Paul Rieckhoff, executive director of Iraq and Afghanistan Veterans of America, feels the VA is a lousy dance partner.
Rieckhoff said the VA's is a "passive system" whose arcane rules and regulations make it hard for veterans to find help. And when they do get help, he said, it is often inadequate.
"I consider (Dwyer) a battlefield casualty," he said, "because he was still fighting the war in his head."
The Sunday after the Fourth of July, Knapp attended services at Scotsdale Baptist, the El Paso church where she and Dwyer had been baptized together in 2004.
On the way out of the sanctuary, Knapp checked her phone and noticed an e-mail.
"I didn't know if you had heard or not," a friend wrote, "but I got an email from Matina this morning saying that Joseph had died on Saturday and that the funeral was today."
Knapp maintained her composure long enough to get herself and the children to the car. Then she lost it.
The children asked what was wrong.
"Joseph is dead," she told them.
"You said he wasn't sick any more," Justin said.
"I know, Justin," his mother replied. "But I guess maybe the help wasn't working like we thought it was."
The kids were too young to understand acronyms like PTSD or to hear a lecture about how Knapp thought the system had failed Dwyer.

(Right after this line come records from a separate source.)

-- ==== Sys2Proof/Laws/State.lean ====
section
/-! SUPPORT. What each named write of a register does to each field of the state. -/

namespace Sys2Proof.Machine

@[simp] theorem State.setBank_cnt (s : State) (b : Bank) : (s.setBank b).cnt = b := rfl
@[simp] theorem State.setBank_val (s : State) (b : Bank) : (s.setBank b).val = s.val := rfl
@[simp] theorem State.setBank_ph (s : State) (b : Bank) : (s.setBank b).ph = s.ph := rfl
@[simp] theorem State.setBank_blk (s : State) (b : Bank) : (s.setBank b).blk = s.blk := rfl
@[simp] theorem State.setBank_dig (s : State) (b : Bank) : (s.setBank b).dig = s.dig := rfl
@[simp] theorem State.setBank_settle (s : State) (b : Bank) : (s.setBank b).settle = s.settle := rfl
@[simp] theorem State.setBank_segOn (s : State) (b : Bank) : (s.setBank b).segOn = s.segOn := rfl
@[simp] theorem State.setBank_selOn (s : State) (b : Bank) : (s.setBank b).selOn = s.selOn := rfl
@[simp] theorem State.setBank_auxOn (s : State) (b : Bank) : (s.setBank b).auxOn = s.auxOn := rfl
@[simp] theorem State.setBank_cfg (s : State) (b : Bank) : (s.setBank b).cfg = s.cfg := rfl
@[simp] theorem State.setBank_plat (s : State) (b : Bank) : (s.setBank b).plat = s.plat := rfl

@[simp] theorem State.setVal_cnt (s : State) (v : Dec) : (s.setVal v).cnt = s.cnt := rfl
@[simp] theorem State.setVal_val (s : State) (v : Dec) : (s.setVal v).val = v := rfl
@[simp] theorem State.setVal_ph (s : State) (v : Dec) : (s.setVal v).ph = s.ph := rfl
@[simp] theorem State.setVal_blk (s : State) (v : Dec) : (s.setVal v).blk = s.blk := rfl
@[simp] theorem State.setVal_dig (s : State) (v : Dec) : (s.setVal v).dig = s.dig := rfl
@[simp] theorem State.setVal_settle (s : State) (v : Dec) : (s.setVal v).settle = s.settle := rfl
@[simp] theorem State.setVal_segOn (s : State) (v : Dec) : (s.setVal v).segOn = s.segOn := rfl
@[simp] theorem State.setVal_selOn (s : State) (v : Dec) : (s.setVal v).selOn = s.selOn := rfl
@[simp] theorem State.setVal_auxOn (s : State) (v : Dec) : (s.setVal v).auxOn = s.auxOn := rfl
@[simp] theorem State.setVal_cfg (s : State) (v : Dec) : (s.setVal v).cfg = s.cfg := rfl
@[simp] theorem State.setVal_plat (s : State) (v : Dec) : (s.setVal v).plat = s.plat := rfl

@[simp] theorem State.setPh_cnt (s : State) (p : PhCode) : (s.setPh p).cnt = s.cnt := rfl
@[simp] theorem State.setPh_val (s : State) (p : PhCode) : (s.setPh p).val = s.val := rfl
@[simp] theorem State.setPh_ph (s : State) (p : PhCode) : (s.setPh p).ph = p := rfl
@[simp] theorem State.setPh_blk (s : State) (p : PhCode) : (s.setPh p).blk = s.blk := rfl
@[simp] theorem State.setPh_dig (s : State) (p : PhCode) : (s.setPh p).dig = s.dig := rfl
@[simp] theorem State.setPh_settle (s : State) (p : PhCode) : (s.setPh p).settle = s.settle := rfl
@[simp] theorem State.setPh_segOn (s : State) (p : PhCode) : (s.setPh p).segOn = s.segOn := rfl
@[simp] theorem State.setPh_selOn (s : State) (p : PhCode) : (s.setPh p).selOn = s.selOn := rfl
@[simp] theorem State.setPh_auxOn (s : State) (p : PhCode) : (s.setPh p).auxOn = s.auxOn := rfl
@[simp] theorem State.setPh_cfg (s : State) (p : PhCode) : (s.setPh p).cfg = s.cfg := rfl
@[simp] theorem State.setPh_plat (s : State) (p : PhCode) : (s.setPh p).plat = s.plat := rfl

@[simp] theorem State.setBlk_cnt (s : State) (b : Idx) : (s.setBlk b).cnt = s.cnt := rfl
@[simp] theorem State.setBlk_val (s : State) (b : Idx) : (s.setBlk b).val = s.val := rfl
@[simp] theorem State.setBlk_ph (s : State) (b : Idx) : (s.setBlk b).ph = s.ph := rfl
@[simp] theorem State.setBlk_blk (s : State) (b : Idx) : (s.setBlk b).blk = b := rfl
@[simp] theorem State.setBlk_dig (s : State) (b : Idx) : (s.setBlk b).dig = s.dig := rfl
@[simp] theorem State.setBlk_settle (s : State) (b : Idx) : (s.setBlk b).settle = s.settle := rfl
@[simp] theorem State.setBlk_segOn (s : State) (b : Idx) : (s.setBlk b).segOn = s.segOn := rfl
@[simp] theorem State.setBlk_selOn (s : State) (b : Idx) : (s.setBlk b).selOn = s.selOn := rfl
@[simp] theorem State.setBlk_auxOn (s : State) (b : Idx) : (s.setBlk b).auxOn = s.auxOn := rfl
@[simp] theorem State.setBlk_cfg (s : State) (b : Idx) : (s.setBlk b).cfg = s.cfg := rfl
@[simp] theorem State.setBlk_plat (s : State) (b : Idx) : (s.setBlk b).plat = s.plat := rfl

@[simp] theorem State.setDig_cnt (s : State) (j : Idx) : (s.setDig j).cnt = s.cnt := rfl
@[simp] theorem State.setDig_val (s : State) (j : Idx) : (s.setDig j).val = s.val := rfl
@[simp] theorem State.setDig_ph (s : State) (j : Idx) : (s.setDig j).ph = s.ph := rfl
@[simp] theorem State.setDig_blk (s : State) (j : Idx) : (s.setDig j).blk = s.blk := rfl
@[simp] theorem State.setDig_dig (s : State) (j : Idx) : (s.setDig j).dig = j := rfl
@[simp] theorem State.setDig_settle (s : State) (j : Idx) : (s.setDig j).settle = s.settle := rfl
@[simp] theorem State.setDig_segOn (s : State) (j : Idx) : (s.setDig j).segOn = s.segOn := rfl
@[simp] theorem State.setDig_selOn (s : State) (j : Idx) : (s.setDig j).selOn = s.selOn := rfl
@[simp] theorem State.setDig_auxOn (s : State) (j : Idx) : (s.setDig j).auxOn = s.auxOn := rfl
@[simp] theorem State.setDig_cfg (s : State) (j : Idx) : (s.setDig j).cfg = s.cfg := rfl
@[simp] theorem State.setDig_plat (s : State) (j : Idx) : (s.setDig j).plat = s.plat := rfl

@[simp] theorem State.setSettle_cnt (s : State) (n : Nat) : (s.setSettle n).cnt = s.cnt := rfl
@[simp] theorem State.setSettle_val (s : State) (n : Nat) : (s.setSettle n).val = s.val := rfl
@[simp] theorem State.setSettle_ph (s : State) (n : Nat) : (s.setSettle n).ph = s.ph := rfl
@[simp] theorem State.setSettle_blk (s : State) (n : Nat) : (s.setSettle n).blk = s.blk := rfl
@[simp] theorem State.setSettle_dig (s : State) (n : Nat) : (s.setSettle n).dig = s.dig := rfl
@[simp] theorem State.setSettle_settle (s : State) (n : Nat) : (s.setSettle n).settle = n := rfl
@[simp] theorem State.setSettle_segOn (s : State) (n : Nat) : (s.setSettle n).segOn = s.segOn := rfl
@[simp] theorem State.setSettle_selOn (s : State) (n : Nat) : (s.setSettle n).selOn = s.selOn := rfl
@[simp] theorem State.setSettle_auxOn (s : State) (n : Nat) : (s.setSettle n).auxOn = s.auxOn := rfl
@[simp] theorem State.setSettle_cfg (s : State) (n : Nat) : (s.setSettle n).cfg = s.cfg := rfl
@[simp] theorem State.setSettle_plat (s : State) (n : Nat) : (s.setSettle n).plat = s.plat := rfl

@[simp] theorem State.setSegOn_cnt (s : State) (v : Seg) : (s.setSegOn v).cnt = s.cnt := rfl
@[simp] theorem State.setSegOn_val (s : State) (v : Seg) : (s.setSegOn v).val = s.val := rfl
@[simp] theorem State.setSegOn_ph (s : State) (v : Seg) : (s.setSegOn v).ph = s.ph := rfl
@[simp] theorem State.setSegOn_blk (s : State) (v : Seg) : (s.setSegOn v).blk = s.blk := rfl
@[simp] theorem State.setSegOn_dig (s : State) (v : Seg) : (s.setSegOn v).dig = s.dig := rfl
@[simp] theorem State.setSegOn_settle (s : State) (v : Seg) : (s.setSegOn v).settle = s.settle := rfl
@[simp] theorem State.setSegOn_segOn (s : State) (v : Seg) : (s.setSegOn v).segOn = v := rfl
@[simp] theorem State.setSegOn_selOn (s : State) (v : Seg) : (s.setSegOn v).selOn = s.selOn := rfl
@[simp] theorem State.setSegOn_auxOn (s : State) (v : Seg) : (s.setSegOn v).auxOn = s.auxOn := rfl
@[simp] theorem State.setSegOn_cfg (s : State) (v : Seg) : (s.setSegOn v).cfg = s.cfg := rfl
@[simp] theorem State.setSegOn_plat (s : State) (v : Seg) : (s.setSegOn v).plat = s.plat := rfl

@[simp] theorem State.setSelOn_cnt (s : State) (v : Sel) : (s.setSelOn v).cnt = s.cnt := rfl
@[simp] theorem State.setSelOn_val (s : State) (v : Sel) : (s.setSelOn v).val = s.val := rfl
@[simp] theorem State.setSelOn_ph (s : State) (v : Sel) : (s.setSelOn v).ph = s.ph := rfl
@[simp] theorem State.setSelOn_blk (s : State) (v : Sel) : (s.setSelOn v).blk = s.blk := rfl
@[simp] theorem State.setSelOn_dig (s : State) (v : Sel) : (s.setSelOn v).dig = s.dig := rfl
@[simp] theorem State.setSelOn_settle (s : State) (v : Sel) : (s.setSelOn v).settle = s.settle := rfl
@[simp] theorem State.setSelOn_segOn (s : State) (v : Sel) : (s.setSelOn v).segOn = s.segOn := rfl
@[simp] theorem State.setSelOn_selOn (s : State) (v : Sel) : (s.setSelOn v).selOn = v := rfl
@[simp] theorem State.setSelOn_auxOn (s : State) (v : Sel) : (s.setSelOn v).auxOn = s.auxOn := rfl
@[simp] theorem State.setSelOn_cfg (s : State) (v : Sel) : (s.setSelOn v).cfg = s.cfg := rfl
@[simp] theorem State.setSelOn_plat (s : State) (v : Sel) : (s.setSelOn v).plat = s.plat := rfl

@[simp] theorem State.setAuxOn_cnt (s : State) (a : Bool) : (s.setAuxOn a).cnt = s.cnt := rfl
@[simp] theorem State.setAuxOn_val (s : State) (a : Bool) : (s.setAuxOn a).val = s.val := rfl
@[simp] theorem State.setAuxOn_ph (s : State) (a : Bool) : (s.setAuxOn a).ph = s.ph := rfl
@[simp] theorem State.setAuxOn_blk (s : State) (a : Bool) : (s.setAuxOn a).blk = s.blk := rfl
@[simp] theorem State.setAuxOn_dig (s : State) (a : Bool) : (s.setAuxOn a).dig = s.dig := rfl
@[simp] theorem State.setAuxOn_settle (s : State) (a : Bool) : (s.setAuxOn a).settle = s.settle := rfl
@[simp] theorem State.setAuxOn_segOn (s : State) (a : Bool) : (s.setAuxOn a).segOn = s.segOn := rfl
@[simp] theorem State.setAuxOn_selOn (s : State) (a : Bool) : (s.setAuxOn a).selOn = s.selOn := rfl
@[simp] theorem State.setAuxOn_auxOn (s : State) (a : Bool) : (s.setAuxOn a).auxOn = a := rfl
@[simp] theorem State.setAuxOn_cfg (s : State) (a : Bool) : (s.setAuxOn a).cfg = s.cfg := rfl
@[simp] theorem State.setAuxOn_plat (s : State) (a : Bool) : (s.setAuxOn a).plat = s.plat := rfl

@[simp] theorem State.toReset_cnt (s : State) : s.toReset.cnt = State.reset.cnt := rfl
@[simp] theorem State.toReset_val (s : State) : s.toReset.val = State.reset.val := rfl
@[simp] theorem State.toReset_ph (s : State) : s.toReset.ph = State.reset.ph := rfl
@[simp] theorem State.toReset_blk (s : State) : s.toReset.blk = State.reset.blk := rfl
@[simp] theorem State.toReset_dig (s : State) : s.toReset.dig = State.reset.dig := rfl
@[simp] theorem State.toReset_settle (s : State) : s.toReset.settle = State.reset.settle := rfl
@[simp] theorem State.toReset_segOn (s : State) : s.toReset.segOn = State.reset.segOn := rfl
@[simp] theorem State.toReset_selOn (s : State) : s.toReset.selOn = State.reset.selOn := rfl
@[simp] theorem State.toReset_auxOn (s : State) : s.toReset.auxOn = State.reset.auxOn := rfl
@[simp] theorem State.toReset_cfg (s : State) : s.toReset.cfg = s.cfg := rfl
@[simp] theorem State.toReset_plat (s : State) : s.toReset.plat = s.plat := rfl

@[simp] theorem State.reset_cnt : State.reset.cnt = Bank.zero := rfl
@[simp] theorem State.reset_val : State.reset.val = 0 := rfl
@[simp] theorem State.reset_ph : State.reset.ph = 0 := rfl
@[simp] theorem State.reset_blk : State.reset.blk = 0 := rfl
@[simp] theorem State.reset_dig : State.reset.dig = 0 := rfl
@[simp] theorem State.reset_settle : State.reset.settle = 0 := rfl
@[simp] theorem State.reset_segOn : State.reset.segOn = 0 := rfl
@[simp] theorem State.reset_selOn : State.reset.selOn = 0 := rfl
@[simp] theorem State.reset_auxOn : State.reset.auxOn = false := rfl

@[simp] theorem State.closeEdge_cnt (s t : State) : (s.closeEdge t).cnt = t.cnt := rfl
@[simp] theorem State.closeEdge_val (s t : State) : (s.closeEdge t).val = t.val := rfl
@[simp] theorem State.closeEdge_ph (s t : State) : (s.closeEdge t).ph = t.ph := rfl
@[simp] theorem State.closeEdge_blk (s t : State) : (s.closeEdge t).blk = t.blk := rfl
@[simp] theorem State.closeEdge_dig (s t : State) : (s.closeEdge t).dig = t.dig := rfl
@[simp] theorem State.closeEdge_settle (s t : State) : (s.closeEdge t).settle = t.settle := rfl
@[simp] theorem State.closeEdge_segOn (s t : State) : (s.closeEdge t).segOn = t.segOn := rfl
@[simp] theorem State.closeEdge_selOn (s t : State) : (s.closeEdge t).selOn = t.selOn := rfl
@[simp] theorem State.closeEdge_auxOn (s t : State) : (s.closeEdge t).auxOn = t.auxOn := rfl
@[simp] theorem State.closeEdge_cfg (s t : State) : (s.closeEdge t).cfg = t.cfg := rfl
@[simp] theorem State.closeEdge_plat (s t : State) : (s.closeEdge t).plat = s.nextPlat := rfl

@[simp] theorem joinRegs_cnt (b m : State) : (joinRegs b m).cnt = b.cnt := rfl
@[simp] theorem joinRegs_val (b m : State) : (joinRegs b m).val = m.val := rfl
@[simp] theorem joinRegs_ph (b m : State) : (joinRegs b m).ph = m.ph := rfl
@[simp] theorem joinRegs_blk (b m : State) : (joinRegs b m).blk = m.blk := rfl
@[simp] theorem joinRegs_dig (b m : State) : (joinRegs b m).dig = m.dig := rfl
@[simp] theorem joinRegs_settle (b m : State) : (joinRegs b m).settle = m.settle := rfl
@[simp] theorem joinRegs_segOn (b m : State) : (joinRegs b m).segOn = m.segOn := rfl
@[simp] theorem joinRegs_selOn (b m : State) : (joinRegs b m).selOn = m.selOn := rfl
@[simp] theorem joinRegs_auxOn (b m : State) : (joinRegs b m).auxOn = m.auxOn := rfl
@[simp] theorem joinRegs_cfg (b m : State) : (joinRegs b m).cfg = m.cfg := rfl
@[simp] theorem joinRegs_plat (b m : State) : (joinRegs b m).plat = m.plat := rfl

/-- Two states with equal fields are equal. -/
theorem State.eq_of_fields {s t : State} (h1 : s.cnt = t.cnt) (h2 : s.val = t.val) (h3 : s.ph = t.ph) (h4 : s.blk = t.blk)
    (h5 : s.dig = t.dig) (h6 : s.settle = t.settle) (h7 : s.segOn = t.segOn) (h8 : s.selOn = t.selOn) (h9 : s.auxOn = t.auxOn)
    (h10 : s.cfg = t.cfg) (h11 : s.plat = t.plat) : s = t := by
  cases s
  cases t
  simp_all

end Sys2Proof.Machine
end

So she told them that, just as they sometimes have nightmares, "sometimes people get those nightmares in their head and they just can't get them out, no matter what."
Has rates of PTSD risen during recent wars, or have they always been this high and society, and the suffering vets themselves, have deliberately ignored it?
Also a tragic case of how discrimination against the mentally ill is still rife in our society. We regard them as weaklings or demons in mortal form. The afflicted themselves are ashamed and afraid and refuse to let others know of their condition. That's no way to handle this widespread problem.